DATASET CONTENT:
/-- The element of A at a stored row and column as a pooling tap reads it: normalised with its block when the plan normalises (R217, R262). -/
def TCtx.tapValue (x : TCtx) (die tile b row col tap : Nat) : Got :=
  if normMode x.n = 0 then x.a.run die b row col 0 1 1 (x.zeroUse tile 1 tap)
  else let g := x.aRun die tile b row (col / 128 * 128) tap; ([g.1.getD (col % 128) Fp.zero], g.2)

/-- The pooled value of output (row, col): maximum or mean over its live taps (R262). -/
def TCtx.pooled (x : TCtx) (die tile b row col : Nat) : Rat × List (Nat × Nat) :=
  let gs := (List.range (convTaps x.t)).filterMap (fun tap => (sourceRow x.t row tap).map (fun r => x.tapValue die tile b r col tap))
  let vs := gs.map (fun g => (g.1.headD Fp.zero).rat)
  let n := match fld x.t 67 1 with
    | 1 => vs.length
    | _ => convTaps x.t
  let y := match vs with
    | [] => 0
    | v :: rest => if fld x.t 67 1 = 0 then rest.foldl max v else (vs.foldl (· + ·) 0) / (n : Rat)
  (y * pow2 (fsMxA x.f), (gs.map (·.2)).flatten)

/-! ### Values and conversion -/

/-- OUT_SCALE with the MX factors (R86, R87). -/
def TCtx.scale (x : TCtx) : Rat := (fsScale x.f).rat * pow2 (fsMxA x.f) * pow2 (fsMxB x.f)

/-- The output value before conversion of one sum, or a window overflow (R87, R91, R95). -/
def TCtx.value (x : TCtx) (a b : List Fp) : Option Fp :=
  match fsAcc x.f with
  | 0 => some (Fp.ofRat (dotExact (a.map Fp.rat) (b.map Fp.rat) * x.scale))
  | 1 => (dotWindow x.c.anchor (a.map Fp.rat) (b.map Fp.rat)).map (fun w => Fp.ofRat ((w : Rat) * pow2 (x.c.anchor - 95) * x.scale))
  | _ =>
    match dotStrict a b with
    | .fin n m => let q := x.scale; some (.fin (n != decide (q < 0)) (m * ratAbs q))
    | other => some other

/-- One epilogue operation on a binary32 value (Table 5-4). -/
def epiOp (c : Cmd) (op : Nat × Nat × Nat) (bias aux v : Fp) : Option Fp :=
  match op.1 with
  | 0 => some v
  | 1 => some (add32 v bias)
  | 2 => some (add32 v aux)
  | 3 => some (mul32 v aux)
  | 4 => some (add32 v (f32 op.2.2))
  | 5 => some (mul32 v (f32 op.2.2))
  | 6 => c.sf op.2.1 v
  | 7 => (c.sf op.2.1 aux).map (fun y => mul32 v y)
  | _ => let m := f32 op.2.2; some (if ltFp m v then m else if ltFp v (negFp m) then negFp m else v)

/-- Run the epilogue from binary32 on; a non-finite value at any step ends it (R135). -/
def epiRun (c : Cmd) (bias aux : Fp) : List (Nat × Nat × Nat) → Fp → Option Fp
  | [], v => if v.finite then some v else none
  | op :: ops, v =>
    if !v.finite then none
    else match epiOp c op bias aux v with
      | some w => epiRun c bias aux ops w
      | none => none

EXERCISE INSTRUCTIONS: Output exactly the lines of the material above from the one containing "(m * ratAbs q))" up to and including the one containing "y => mul32 v y)".

ANSWER TO THIS PROBLEM:
    | .fin n m => let q := x.scale; some (.fin (n != decide (q < 0)) (m * ratAbs q))
    | other => some other

/-- One epilogue operation on a binary32 value (Table 5-4). -/
def epiOp (c : Cmd) (op : Nat × Nat × Nat) (bias aux v : Fp) : Option Fp :=
  match op.1 with
  | 0 => some v
  | 1 => some (add32 v bias)
  | 2 => some (add32 v aux)
  | 3 => some (mul32 v aux)
  | 4 => some (add32 v (f32 op.2.2))
  | 5 => some (mul32 v (f32 op.2.2))
  | 6 => c.sf op.2.1 v
  | 7 => (c.sf op.2.1 aux).map (fun y => mul32 v y)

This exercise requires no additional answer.